TUC General Secretary Brendan Barber said:

“This is further evidence of a huge tax gap in the UK. Instead of unfair, deep and rapid spending cuts we need real determination from the government to raise the tax that the law currently requires.”

Mark Serwotka, General secretary of PCS, the union that represents the majority of H M Revenue & Customs’ and Companies House staff said:

"This sheds light on a large portion of the tax that we already know is being evaded, but it shouldn't fall to Tax Research to do it - the Treasury should be investigating these issues as a matter of urgency. Instead of cutting jobs at Companies House and HMRC, the government should be putting the proper resources in place to tackle what is clearly a massive problem which, if addressed, would change the debate about public spending overnight.

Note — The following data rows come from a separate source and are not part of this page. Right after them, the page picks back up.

@[simp] theorem State.updUse_pending (r : Nat) (f : UseDyn → UseDyn) : (s.updUse r f).pending = s.pending := rfl
@[simp] theorem State.updUse_now (r : Nat) (f : UseDyn → UseDyn) : (s.updUse r f).now = s.now := rfl
@[simp] theorem State.updUse_epochAt (r : Nat) (f : UseDyn → UseDyn) : (s.updUse r f).epochAt = s.epochAt := rfl
@[simp] theorem State.updUse_epoch (r : Nat) (f : UseDyn → UseDyn) : (s.updUse r f).epoch = s.epoch := rfl
@[simp] theorem State.updUse_free (r : Nat) (f : UseDyn → UseDyn) : (s.updUse r f).free = s.free := rfl
@[simp] theorem State.updUse_nodes (r : Nat) (f : UseDyn → UseDyn) : (s.updUse r f).nodes = s.nodes := rfl
@[simp] theorem State.updUse_links (r : Nat) (f : UseDyn → UseDyn) : (s.updUse r f).links = s.links := rfl
@[simp] theorem State.updUse_pans (r : Nat) (f : UseDyn → UseDyn) : (s.updUse r f).pans = s.pans := rfl
@[simp] theorem State.updUse_eng (r : Nat) (f : UseDyn → UseDyn) : (s.updUse r f).eng = s.eng := rfl
@[simp] theorem State.updUse_com (r : Nat) (f : UseDyn → UseDyn) : (s.updUse r f).com = s.com := rfl
@[simp] theorem State.updUse_safe (r : Nat) (f : UseDyn → UseDyn) : (s.updUse r f).safe = s.safe := rfl
@[simp] theorem State.updUse_views (r : Nat) (f : UseDyn → UseDyn) : (s.updUse r f).views = s.views := rfl
@[simp] theorem State.updUse_conv (r : Nat) (f : UseDyn → UseDyn) : (s.updUse r f).conv = s.conv := rfl
@[simp] theorem State.updUse_stg (r : Nat) (f : UseDyn → UseDyn) : (s.updUse r f).stg = s.stg := rfl
@[simp] theorem State.updUse_tel (r : Nat) (f : UseDyn → UseDyn) : (s.updUse r f).tel = s.tel := rfl
@[simp] theorem State.updUse_bud (r : Nat) (f : UseDyn → UseDyn) : (s.updUse r f).bud = s.bud := rfl
@[simp] theorem State.updUse_shim (r : Nat) (f : UseDyn → UseDyn) : (s.updUse r f).shim = s.shim := rfl
@[simp] theorem State.updUse_led (r : Nat) (f : UseDyn → UseDyn) : (s.updUse r f).led = s.led := rfl
@[simp] theorem State.updUse_tide (r : Nat) (f : UseDyn → UseDyn) : (s.updUse r f).tide = s.tide := rfl
@[simp] theorem State.updUse_flt (r : Nat) (f : UseDyn → UseDyn) : (s.updUse r f).flt = s.flt := rfl
@[simp] theorem State.updUse_hw (r : Nat) (f : UseDyn → UseDyn) : (s.updUse r f).hw = s.hw := rfl
@[simp] theorem State.updUse_log (r : Nat) (f : UseDyn → UseDyn) : (s.updUse r f).log = s.log := rfl
@[simp] theorem State.updUse_store (r : Nat) (f : UseDyn → UseDyn) : (s.updUse r f).store = s.store := rfl
@[simp] theorem State.updUse_sys (r : Nat) (f : UseDyn → UseDyn) : (s.updUse r f).sys = s.sys := rfl
@[simp] theorem State.updUse_ports (r : Nat) (f : UseDyn → UseDyn) : (s.updUse r f).ports = s.ports := rfl

@[simp] theorem State.updPhase_pending (n : Nat) (f : Phase → Phase) : (s.updPhase n f).pending = s.pending := rfl
@[simp] theorem State.updPhase_now (n : Nat) (f : Phase → Phase) : (s.updPhase n f).now = s.now := rfl
@[simp] theorem State.updPhase_epochAt (n : Nat) (f : Phase → Phase) : (s.updPhase n f).epochAt = s.epochAt := rfl
@[simp] theorem State.updPhase_epoch (n : Nat) (f : Phase → Phase) : (s.updPhase n f).epoch = s.epoch := rfl
@[simp] theorem State.updPhase_free (n : Nat) (f : Phase → Phase) : (s.updPhase n f).free = s.free := rfl
@[simp] theorem State.updPhase_nodes (n : Nat) (f : Phase → Phase) : (s.updPhase n f).nodes = s.nodes := rfl
@[simp] theorem State.updPhase_links (n : Nat) (f : Phase → Phase) : (s.updPhase n f).links = s.links := rfl
@[simp] theorem State.updPhase_pans (n : Nat) (f : Phase → Phase) : (s.updPhase n f).pans = s.pans := rfl
@[simp] theorem State.updPhase_eng (n : Nat) (f : Phase → Phase) : (s.updPhase n f).eng = s.eng := rfl
@[simp] theorem State.updPhase_com (n : Nat) (f : Phase → Phase) : (s.updPhase n f).com = s.com := rfl
@[simp] theorem State.updPhase_safe (n : Nat) (f : Phase → Phase) : (s.updPhase n f).safe = s.safe := rfl
@[simp] theorem State.updPhase_views (n : Nat) (f : Phase → Phase) : (s.updPhase n f).views = s.views := rfl
@[simp] theorem State.updPhase_regs (n : Nat) (f : Phase → Phase) : (s.updPhase n f).regs = s.regs := rfl
@[simp] theorem State.updPhase_stg (n : Nat) (f : Phase → Phase) : (s.updPhase n f).stg = s.stg := rfl
@[simp] theorem State.updPhase_tel (n : Nat) (f : Phase → Phase) : (s.updPhase n f).tel = s.tel := rfl
@[simp] theorem State.updPhase_bud (n : Nat) (f : Phase → Phase) : (s.updPhase n f).bud = s.bud := rfl
@[simp] theorem State.updPhase_shim (n : Nat) (f : Phase → Phase) : (s.updPhase n f).shim = s.shim := rfl
@[simp] theorem State.updPhase_led (n : Nat) (f : Phase → Phase) : (s.updPhase n f).led = s.led := rfl
@[simp] theorem State.updPhase_tide (n : Nat) (f : Phase → Phase) : (s.updPhase n f).tide = s.tide := rfl
@[simp] theorem State.updPhase_flt (n : Nat) (f : Phase → Phase) : (s.updPhase n f).flt = s.flt := rfl
@[simp] theorem State.updPhase_hw (n : Nat) (f : Phase → Phase) : (s.updPhase n f).hw = s.hw := rfl
@[simp] theorem State.updPhase_log (n : Nat) (f : Phase → Phase) : (s.updPhase n f).log = s.log := rfl
@[simp] theorem State.updPhase_store (n : Nat) (f : Phase → Phase) : (s.updPhase n f).store = s.store := rfl
@[simp] theorem State.updPhase_sys (n : Nat) (f : Phase → Phase) : (s.updPhase n f).sys = s.sys := rfl
@[simp] theorem State.updPhase_ports (n : Nat) (f : Phase → Phase) : (s.updPhase n f).ports = s.ports := rfl

@[simp] theorem State.updRail_pending (x : Rail) (f : RailDyn → RailDyn) : (s.updRail x f).pending = s.pending := rfl
@[simp] theorem State.updRail_now (x : Rail) (f : RailDyn → RailDyn) : (s.updRail x f).now = s.now := rfl
@[simp] theorem State.updRail_epochAt (x : Rail) (f : RailDyn → RailDyn) : (s.updRail x f).epochAt = s.epochAt := rfl
@[simp] theorem State.updRail_epoch (x : Rail) (f : RailDyn → RailDyn) : (s.updRail x f).epoch = s.epoch := rfl
@[simp] theorem State.updRail_free (x : Rail) (f : RailDyn → RailDyn) : (s.updRail x f).free = s.free := rfl
@[simp] theorem State.updRail_nodes (x : Rail) (f : RailDyn → RailDyn) : (s.updRail x f).nodes = s.nodes := rfl
@[simp] theorem State.updRail_links (x : Rail) (f : RailDyn → RailDyn) : (s.updRail x f).links = s.links := rfl
@[simp] theorem State.updRail_pans (x : Rail) (f : RailDyn → RailDyn) : (s.updRail x f).pans = s.pans := rfl
@[simp] theorem State.updRail_eng (x : Rail) (f : RailDyn → RailDyn) : (s.updRail x f).eng = s.eng := rfl
@[simp] theorem State.updRail_com (x : Rail) (f : RailDyn → RailDyn) : (s.updRail x f).com = s.com := rfl
@[simp] theorem State.updRail_safe (x : Rail) (f : RailDyn → RailDyn) : (s.updRail x f).safe = s.safe := rfl
@[simp] theorem State.updRail_views (x : Rail) (f : RailDyn → RailDyn) : (s.updRail x f).views = s.views := rfl
@[simp] theorem State.updRail_regs (x : Rail) (f : RailDyn → RailDyn) : (s.updRail x f).regs = s.regs := rfl
@[simp] theorem State.updRail_stg (x : Rail) (f : RailDyn → RailDyn) : (s.updRail x f).stg = s.stg := rfl
@[simp] theorem State.updRail_tel (x : Rail) (f : RailDyn → RailDyn) : (s.updRail x f).tel = s.tel := rfl
@[simp] theorem State.updRail_bud (x : Rail) (f : RailDyn → RailDyn) : (s.updRail x f).bud = s.bud := rfl
@[simp] theorem State.updRail_shim (x : Rail) (f : RailDyn → RailDyn) : (s.updRail x f).shim = s.shim := rfl
@[simp] theorem State.updRail_led (x : Rail) (f : RailDyn → RailDyn) : (s.updRail x f).led = s.led := rfl
@[simp] theorem State.updRail_tide (x : Rail) (f : RailDyn → RailDyn) : (s.updRail x f).tide = s.tide := rfl
@[simp] theorem State.updRail_flt (x : Rail) (f : RailDyn → RailDyn) : (s.updRail x f).flt = s.flt := rfl
@[simp] theorem State.updRail_hw (x : Rail) (f : RailDyn → RailDyn) : (s.updRail x f).hw = s.hw := rfl
@[simp] theorem State.updRail_log (x : Rail) (f : RailDyn → RailDyn) : (s.updRail x f).log = s.log := rfl
@[simp] theorem State.updRail_store (x : Rail) (f : RailDyn → RailDyn) : (s.updRail x f).store = s.store := rfl
@[simp] theorem State.updRail_sys (x : Rail) (f : RailDyn → RailDyn) : (s.updRail x f).sys = s.sys := rfl
@[simp] theorem State.updRail_ports (x : Rail) (f : RailDyn → RailDyn) : (s.updRail x f).ports = s.ports := rfl

@[simp] theorem State.updNflt_pending (n : Nat) (f : NodeFault → NodeFault) : (s.updNflt n f).pending = s.pending := rfl
@[simp] theorem State.updNflt_now (n : Nat) (f : NodeFault → NodeFault) : (s.updNflt n f).now = s.now := rfl
@[simp] theorem State.updNflt_epochAt (n : Nat) (f : NodeFault → NodeFault) : (s.updNflt n f).epochAt = s.epochAt := rfl
@[simp] theorem State.updNflt_epoch (n : Nat) (f : NodeFault → NodeFault) : (s.updNflt n f).epoch = s.epoch := rfl
@[simp] theorem State.updNflt_free (n : Nat) (f : NodeFault → NodeFault) : (s.updNflt n f).free = s.free := rfl
@[simp] theorem State.updNflt_nodes (n : Nat) (f : NodeFault → NodeFault) : (s.updNflt n f).nodes = s.nodes := rfl
@[simp] theorem State.updNflt_links (n : Nat) (f : NodeFault → NodeFault) : (s.updNflt n f).links = s.links := rfl
@[simp] theorem State.updNflt_pans (n : Nat) (f : NodeFault → NodeFault) : (s.updNflt n f).pans = s.pans := rfl
@[simp] theorem State.updNflt_eng (n : Nat) (f : NodeFault → NodeFault) : (s.updNflt n f).eng = s.eng := rfl
@[simp] theorem State.updNflt_com (n : Nat) (f : NodeFault → NodeFault) : (s.updNflt n f).com = s.com := rfl
@[simp] theorem State.updNflt_safe (n : Nat) (f : NodeFault → NodeFault) : (s.updNflt n f).safe = s.safe := rfl
@[simp] theorem State.updNflt_views (n : Nat) (f : NodeFault → NodeFault) : (s.updNflt n f).views = s.views := rfl
@[simp] theorem State.updNflt_regs (n : Nat) (f : NodeFault → NodeFault) : (s.updNflt n f).regs = s.regs := rfl
@[simp] theorem State.updNflt_conv (n : Nat) (f : NodeFault → NodeFault) : (s.updNflt n f).conv = s.conv := rfl
@[simp] theorem State.updNflt_stg (n : Nat) (f : NodeFault → NodeFault) : (s.updNflt n f).stg = s.stg := rfl
@[simp] theorem State.updNflt_tel (n : Nat) (f : NodeFault → NodeFault) : (s.updNflt n f).tel = s.tel := rfl
@[simp] theorem State.updNflt_bud (n : Nat) (f : NodeFault → NodeFault) : (s.updNflt n f).bud = s.bud := rfl
@[simp] theorem State.updNflt_shim (n : Nat) (f : NodeFault → NodeFault) : (s.updNflt n f).shim = s.shim := rfl
@[simp] theorem State.updNflt_led (n : Nat) (f : NodeFault → NodeFault) : (s.updNflt n f).led = s.led := rfl
@[simp] theorem State.updNflt_tide (n : Nat) (f : NodeFault → NodeFault) : (s.updNflt n f).tide = s.tide := rfl
@[simp] theorem State.updNflt_hw (n : Nat) (f : NodeFault → NodeFault) : (s.updNflt n f).hw = s.hw := rfl
@[simp] theorem State.updNflt_log (n : Nat) (f : NodeFault → NodeFault) : (s.updNflt n f).log = s.log := rfl
@[simp] theorem State.updNflt_store (n : Nat) (f : NodeFault → NodeFault) : (s.updNflt n f).store = s.store := rfl
@[simp] theorem State.updNflt_sys (n : Nat) (f : NodeFault → NodeFault) : (s.updNflt n f).sys = s.sys := rfl
@[simp] theorem State.updNflt_ports (n : Nat) (f : NodeFault → NodeFault) : (s.updNflt n f).ports = s.ports := rfl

The report makes a series of recommendations to tackle this problem and ensure that companies that are trading meet their obligation to file accounts and pay their taxes. In particular it suggests that UK based banks be required to advise H M Revenue & Customs and Companies House of all companies that they operate bank accounts for and that these companies must be pursued vigorously to ensure they pay their taxes and file their accounts. It also suggests increased personal penalties for those who are directors of companies that do not comply, with banks being required to supply information on companies that refuse to cooperate so that their directors can be pursued to ensure that those trading fraudulently can be held to account

Ends

Notes to editors:

The report — entitled 500,000 Missing people: £16 billion of lost tax, is available herehttp://www.taxresearch.org.uk/Documents/500000Final.pdf

Companies House announced more than 250 job losses in March 2010 which will exacerbate this problem.

There is a programme of about 15,000 job losses at H M Revenue & Customs at present.

The report has been based on data from Companies House, H M Revenue & Customs, parliamentary answers to Caroline Lucas MP and Kate Green MP and research on specific data sets extracted from information on companies struck of the Register of Companies by Companies House in 2010.

Tax Research LLP and Richard Murphy received grant funding from the Task Force on Financial Integrity and Economic Development, based in Washington DC and the Joseph Rowntree Charitable Trust to undertake this research.